Import the dataset to Tair.
Use different solutions to query data.

For more information, see Hybrid search code project.

Important

This code is in a .ipynb file. Before using it, you can run the pip install jupyter command to install the required dependencies.

Query display

The following code shows how to perform queries using different search solutions and their results. The example query is for Green Kidswear. The tests are run for four scenarios by adjusting the hybrid_ratio parameter. The hybrid_ratio parameter is the weight for vector search, and the weight for full-text search is 1-hybrid_ratio.

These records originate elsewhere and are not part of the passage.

def mdState (m : Nat) : Nat := bits m 255 208
def mdPages (m : Nat) : Nat := bits m 207 184
def mdDst (m : Nat) : Nat := bits m 183 162
def mdParam (m : Nat) : Nat := bits m 145 82

def State.modelAt (j : Job) (i : Nat) : Nat := j.table + 32 * i
def State.model (s : State) (j : Job) (i : Nat) : Nat := s.loadNat (State.modelAt j i) 32

/-- A context is being destroyed: from the acceptance of the request on (14 R457). -/
def State.destroying (s : State) (c : Nat) : Bool :=
  (s.ctx c).waiting.any (·.2) || (s.ctx c).resetting.any (·.destroy)

/-- Bytes written by the service: pages a snapshot still needs are preserved first (06 R216). -/
def State.svcWrite (s : State) (a : Nat) (bytes : List Byte) : State := s.outsideWrite a bytes
/-- The status of a model record. -/
def State.setStatus (s : State) (j : Job) (i v : Nat) : State :=
  s.svcWrite (State.modelAt j i) (natLE 32 (withField (BitVec.ofNat 256 (s.model j i)) 146 16 v).toNat)

/-! ## Jobs in State -/

def State.job (s : State) (id : Nat) : Option Job := s.service.jobs.find? fun j => j.id = id
def State.putJob (s : State) (j : Job) : State :=
  { s with service := { s.service with jobs := s.service.jobs.map fun (x : Job) => if x.id = j.id then j else x } }
def State.openJobs (s : State) : List Job := s.service.jobs.filter Job.open

/-! ## Submission (14 R461) -/

/-- The members of a batch's team: rectangles of one shape, at most 256. -/
def State.batchMembers (s : State) (j : Job) : List Nat := s.chain 4095 (teamFirst (s.team j.team))
def State.batchTeamOk (s : State) (j : Job) : Bool :=
  let d := s.team j.team
  let ms := s.batchMembers j
  teamKind d = 2 && teamCtx d = j.ctx && decide (ms.length ≤ 256) &&
  ms.all fun m => teamKind (s.team m) = 1 && teamW (s.team m) = teamW (s.team (teamFirst d)) &&
    teamH (s.team m) = teamH (s.team (teamFirst d))
def State.talliesOk (s : State) (c g n : Nat) : Bool :=
  decide (g + n ≤ 0x10000) && (List.range n).all fun i => s.gtallyOk c (g + i)

/-- The region table of a checkpoint (06 R214). -/
def State.regions (s : State) (j : Job) : List (BitVec 128) :=
  (List.range j.count).map fun i => BitVec.ofNat 128 (s.loadNat (j.table + 16 * i) 16)

/-- The bytes of a checkpoint: its pages and the end record. -/
def State.shipSize (s : State) (j : Job) : Nat := ((s.regions j).map fun r => 4096 * snapCount r).sum + 64
/-- Memory of the own device outside every grant (R461). -/
def State.outsideGrants (s : State) (a n : Nat) : Bool :=
  s.memOk 0 a n && s.ctxs.all fun e => e.2.memGrants.all fun g => !overlap a n (grantBase g.2) (grantLen g.2)

/-- No field of a job record is at fault. -/
def State.jobOk (s : State) (j : Job) : Bool :=
  decide (j.kind < 3) && j.reserved = 0 && s.gtallyOk j.ctx j.tally &&
  (if j.kind = 0 then
    s.batchTeamOk j && s.memOk j.ctx j.table (32 * j.count) &&
    s.talliesOk j.ctx j.launchBase (s.batchMembers j).length && s.talliesOk j.ctx j.doneBase (s.batchMembers j).length &&
    j.launchOff % 32 = 0
   else
    s.gtallyOk j.ctx j.afterTally &&
    (j.destKind = 0 || (j.destKind = 1 && bits j.record.toNat 305 298 = 0) || (j.destKind = 2 && j.kind = 1 && bits j.record.toNat 305 298 = 0 && s.outsideGrants j.destAddr (s.shipSize j))) &&
    (j.kind = 2 || (s.memOk j.ctx j.table (16 * j.count) &&
      (s.regions j).all fun r => snapBase r % 4096 = 0 && snapCount r != 0 && bits r.toNat 55 0 = 0 &&
        s.memOk j.ctx (snapBase r) (snapCount r * 4096))))

def nextJobId (n : Nat) : Nat := if n = 0xFFFFFFFF then 1 else n + 1

/-- What a submission reads: the record, and the region table of a checkpoint. -/
def State.submitReads (s : State) (a : Nat) : List Range :=
  let j : Job := { id := 0, record := BitVec.ofNat 512 (s.loadNat a 64) }
  ⟨a, 64⟩ :: (if j.kind = 1 && s.memOk j.ctx j.table (16 * j.count) then [⟨j.table, 16 * j.count⟩] else [])
/-- The first of its ranges that the service cannot read (09 R293; log 76). -/
def State.submitBad (s : State) (a : Nat) : Option Range :=
  if s.service.state = 1 && s.serving && s.memOk 0 a 64 then
    (s.submitReads a).find? fun r => (s.badBlock r.base r.len).isSome
  else none

/-- A record at a device address submitted: the refusal's code, or the job's ID and the state that holds it. `may` says
which contexts the submitter may name. -/
def State.submit (s : State) (a : Nat) (may : Nat → Bool) : Nat ⊕ (Nat × State) :=
  if s.service.state != 1 || !s.serving then .inl 0x0105
  else if !s.memOk 0 a 64 || (s.submitBad a).isSome then .inl 0x0104
  else
    let j : Job := { id := s.service.nextId, record := BitVec.ofNat 512 (s.loadNat a 64) }
    if !may j.ctx then .inl 0x010A
    else if j.kind = 3 || j.reserved != 0 then .inl 0x0104
    else if !s.running j.ctx || s.destroying j.ctx then .inl 0x0105
    else if !s.jobOk j then .inl 0x0104
    else if 4096 ≤ s.openJobs.length then .inl 0x0107
    else .inr (j.id, { s with service := { s.service with nextId := nextJobId j.id, jobs := s.service.jobs ++ [j] } })

/-! ## The end of a job (14 R464) -/

/-- Models of a batch that are not done get status 3. -/
def State.abandonModels (s : State) (j : Job) : State :=
  if j.kind = 0 then
    let at' := j.members.filterMap (·.model)
    ((List.range j.count).filter fun i => decide (j.next ≤ i) || at'.contains i).foldl (fun s i => s.setStatus j i 3) s
  else s

/-- Channels of the models that are not done; carried ones stay until they have drained. -/
def State.dropChans (s : State) (l : List Word) : List Word × State :=
  l.foldl (fun (r : List Word × State) h =>
    if !r.2.chanLive h then r
    else if r.2.carried h then (r.1 ++ [h], r.2)
    else (r.1, (r.2.dropChan h).logWrite .service 0x6020 2 0 [] (natLE 4 h.toNat))) ([], s)

/-- A job ends in a state; its tally is signalled once, unless a reset has taken it. -/
def State.endJob (s : State) (j : Job) (st : Nat) (signal : Bool) : State :=
  let s1 := s.abandonModels j
  let d := s1.dropChans (j.chans ++ j.draining)
  let s2 := d.2.putJob { j with state := st, chans := [], draining := d.1, members := [] }
  if signal then s2.signalGlobal 2 j.tally 1 else s2

/-- A reset of a context ends its jobs: abandoned, their tallies taken with it. -/
def State.abandonJobs (s : State) (c : Nat) : State :=
  (s.openJobs.filter fun j => j.ctx = c).foldl (fun s j => s.endJob j 4 false) s

/-! ## Requests of the service to other devices -/

/-- A request of the service: it takes its place in the sequence to its device (10 R351). -/
def State.svcRequest (s : State) (uid : Nat) (a : Ask) : State :=
  let f := s.fabric
  let key := 2 * a.dev + (if a.op = 6 then 1 else 0)
  let id := tget 0 key f.nextId
  let u := s.fresh
  let m : Msg := ⟨msgHeader a.op s.deviceNumber a.dev 0 (s.ctx 0).epoch 0 0 id a.addr a.nbytes a.aop a.atype 0 a.rid a.absent 0 0
    a.op0 a.op1, a.data⟩
  let r : Request := { uid := u.1, msg := m, cls := if a.op = 6 then 1 else 0, write := true, engine := 8, entry := uid }
  { u.2 with fabric := { f with requests := f.requests ++ [r], nextId := tset key ((id + 1) % 65536) f.nextId } }.sendWaiting
def State.svcOpen (s : State) (uid : Nat) : Bool := s.fabric.requests.any fun r => r.engine = 8 && r.entry = uid

/-- A service signal on another device's tally (08 R266). -/
def State.svcSignal (s : State) (uid dev g : Nat) : State :=
  if dev = s.deviceNumber then s.signalGlobal 2 g 1 else s.svcRequest uid { op := 0x06, dev := dev, addr := g, op0 := 1 }

/-! ## Checkpoints and evaluation triggers (14 R464) -/

def jobPages (rs : List (BitVec 128)) : List Nat :=
  rs.flatMap fun r => (List.range (snapCount r)).map fun i => snapBase r / 4096 + i

/-- Bytes sent to where a checkpoint goes, `off` bytes behind its beginning. -/
def State.shipBytes (s : State) (j : Job) (off : Nat) (bytes : List Byte) : State :=
  match j.destKind with
  | 0 => { s with sent := .hostWrite (s.ctx j.ctx).function (j.dest + off) bytes :: s.sent }
  | 1 =>
    if j.destDev = s.deviceNumber then s.svcWrite (j.destAddr + off) bytes
    else (pieceRanges (j.destAddr + off) bytes.length).foldl (fun s r =>
      s.svcRequest j.uid { op := 0x02, dev := j.destDev, addr := r.base, nbytes := r.len,
                           data := (bytes.drop (r.base - (j.destAddr + off))).take r.len }) s
  | _ => s.svcWrite (j.destAddr + off) bytes
/-- The next region of a checkpoint shipped, each page as the memory holds it now. -/
def State.shipRegion (s : State) (j : Job) : State :=
  let r := s.outsideRead (j.table + 16 * j.next) 16
  let e : BitVec 128 := BitVec.ofNat 128 (leNat r.1)
  let p := r.2.outsideRead (snapBase e) (4096 * snapCount e)
  (p.2.shipBytes j j.shipped.length p.1).putJob
    { j with next := j.next + 1, done := j.next + 1, shipped := j.shipped ++ p.1 }
/-- The end record, with the job's ID in place of a snapshot's (06 R217), behind the last page. -/
def State.shipEnd (s : State) (j : Job) : State :=
  let bytes := natLE 64 (pack [(16, j.id % 65536), (8, j.ctx), (32, j.shipped.length / 4096), (200, 0),
    (256, leNat (shake256 j.shipped 32))])
  (s.shipBytes j j.shipped.length bytes).putJob { j with sealed := true }

/-- The evaluation trigger: an alarm, or a signal on another device. -/
def State.trigger (s : State) (j : Job) : State :=
  match j.destKind with
  | 0 => s.alarm 0x0F 0x810 j.ctx (natLE 16 (pack [(32, j.id), (8, j.ctx), (88, 0)]))
  | _ => s.svcSignal j.uid j.destDev j.destTally

/-- Some stream of some tile of a team is halted. -/
def State.teamHalted (s : State) (team : Nat) : Bool :=
  (s.teamTiles team).any fun n => allStreams.any fun st => s.halted n st

/-- Nothing of a batch is left to do: no model to hand out, or no member to take one, and none at work. -/
def State.batchOver (s : State) (j : Job) : Bool :=
  (j.members.all fun m => m.model = none) &&
  (decide (j.count ≤ j.next) || j.cancelling || j.members.all fun m => m.halted || s.teamHalted m.team)
def State.settleBatch (s : State) (j : Job) : State :=
  if s.batchOver j then s.endJob j (if j.cancelling then 3 else 2) true else s.putJob j

/-- A checkpoint that ships nothing at the moment: it ends where it is cancelled or done, else its next region follows, and
behind the last one the end record. -/
def State.settleCheckpoint (s : State) (j : Job) : State :=
  if j.sealed then s.endJob j 2 true
  else if j.cancelling then s.endJob j 3 true
  else if j.next < j.count then s.shipRegion j
  else s.shipEnd j

/-- A job as time passes, while its context is not being reset: one whose requests have all been answered goes on or ends; a batch that has no member left ends; the
channels of an ended one drain. -/
def State.settleJob (s : State) (j : Job) : State :=
  if j.state = 1 then
    if !s.notResetting j.ctx then s
    else if j.kind = 0 then s.settleBatch j
    else if s.svcOpen j.uid then s
    else if j.kind = 1 then s.settleCheckpoint j
    else s.endJob { j with done := j.count } (if j.cancelling then 3 else 2) true
  else if !j.draining.isEmpty then
    let d := s.dropChans j.draining
    d.2.putJob { j with draining := d.1 }
  else s
def State.settleJobs (s : State) : State := s.service.jobs.foldl (fun s j => s.settleJob j) s

/-! ## JOB_START -/

/-- The service runs and takes up work (14 R460, R465; 16 R510). -/
def State.svcRuns (s : State) : Bool := s.serving && s.service.state = 1
def State.svcStarts (s : State) : Bool := s.svcRuns && !s.panel.attn

/-- A job may start: its team is held by no running job, or its tally has reached its value. -/
def State.jobReady (s : State) (j : Job) : Bool :=
  if j.kind = 0 then
    !(s.openJobs.any fun o => o.state = 1 && o.kind = 0 && (o.team = j.team || o.members.any fun m => (s.batchMembers j).contains m.team))
  else decide (j.afterValue ≤ (s.gtally j.afterTally).value)

/-- The job that starts next: the highest priority, then the earliest submitted. -/
def State.nextJob (s : State) : Option Job :=
  ((s.service.jobs.filter fun j => j.state = 0 && s.notResetting j.ctx && s.jobReady j)).foldl (fun (b : Option Job) (j : Job) => match b with
    | none => some j
    | some k => if k.priority < j.priority then some j else b) none

/-- A channel for each model, or none where they do not all fit. -/
def State.modelChans (s : State) (c : Nat) : Nat → Option (List Word × State)
  | 0 => some ([], s)
  | n + 1 =>
    match s.modelChans c n with
    | none => none
    | some r => (r.2.newChan c).map fun q => (r.1 ++ [q.1], q.2.logWrite .service 0x6020 1 0 [] [BitVec.ofNat 8 c])

/-- A batch starts: its members stand ready; without room for its channels it ends at once. -/
def State.startBatch (s : State) (j : Job) : State :=
  let ms : List Member := (s.batchMembers j).mapIdx fun i m => { team := m, doneAt := (s.gtally (j.doneBase + i)).value }
  match s.modelChans j.ctx j.count with
  | some r => r.2.putJob { j with state := 1, members := ms, chans := r.1 }
  | none => s.endJob j 2 true

def execJobStart (s : State) : Result :=
  if s.svcStarts then
    match s.nextJob with
    | none => .next s
    | some j0 =>
      let d := s.free 13
      let u := d.2.fresh
      let j : Job := { j0 with state := 1, die := d.1.toNat % 4, uid := u.1 }
      let s1 := u.2.putJob j
      .next (match j.kind with
        | 0 => s1.startBatch j
        | 1 => s1.shipRegion j
        | _ => (s1.trigger j).settleJob j)
  else .next s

Vector search: Set the hybrid_ratio parameter to 0.9999.

topk = 20
text = "Green Kidswear"
vector = model.encode([text])[0]
filter_str = None
kwargs = {"TEXT" : text, "hybrid_ratio" : 0.9999}
result = client.tvs_knnsearch(index_name, topk, vector, False, filter_str, **kwargs)
top_img = [images[id_pos[int(item[0])]] for item in result]
display_result(top_img)

Result:

Full-text search: Set the hybrid_ratio parameter to 0.0001.

topk = 20
text = ""Green Kidswear"
vector = model.encode([text])[0]
filter_str = None
kwargs = {"TEXT" : text, "hybrid_ratio" : 0.0001}
result = client.tvs_knnsearch(index_name, topk, vector, False, filter_str, **kwargs)
top_img = [images[id_pos[int(item[0])]] for item in result]
display_result(top_img)

Result:

Hybrid search that combines vector search and full-text search: Set the hybrid_ratio parameter to 0.5.

topk = 20
text = ""Green Kidswear"
vector = model.encode([text])[0]
filter_str = None
kwargs = {"TEXT" : text, "hybrid_ratio" : 0.5}
result = client.tvs_knnsearch(index_name, topk, vector, False, filter_str, **kwargs)
top_img = [images[id_pos[int(item[0])]] for item in result]
display_result(top_img)

Result:

Hybrid vector, full-text, and conditional filter search: Set the hybrid_ratio parameter to 0.5 and add the subCategory == "Topwear" conditional statement.

topk = 20
text = "Green Kidswear"
vector = model.encode([text])[0]
filter_str = "subCategory == \"Topwear\""
kwargs = {"TEXT" : text, "hybrid_ratio" : 0.5}
result = client.tvs_knnsearch(index_name, topk, vector, False, filter_str, **kwargs)
print(result)
top_img = [images[id_pos[int(item[0])]] for item in result]
display_result(top_img)

Result:

Summary

Based on the preceding results, both vector search and full-text search can meet query requirements. Based on the top-ranked candidate sets, the performance of full-text search is slightly higher than that of vector search.
For hybrid search solutions, if a product is retrieved by two search methods, the product ranks higher than other products.
You can use the hybrid_ratio parameter to adjust the weights of search methods in a hybrid solution. This way, the results can be reranked to obtain relatively more accurate results.
You can use conditional filtering to filter out specific candidate sets to improve the hit rate of vector search.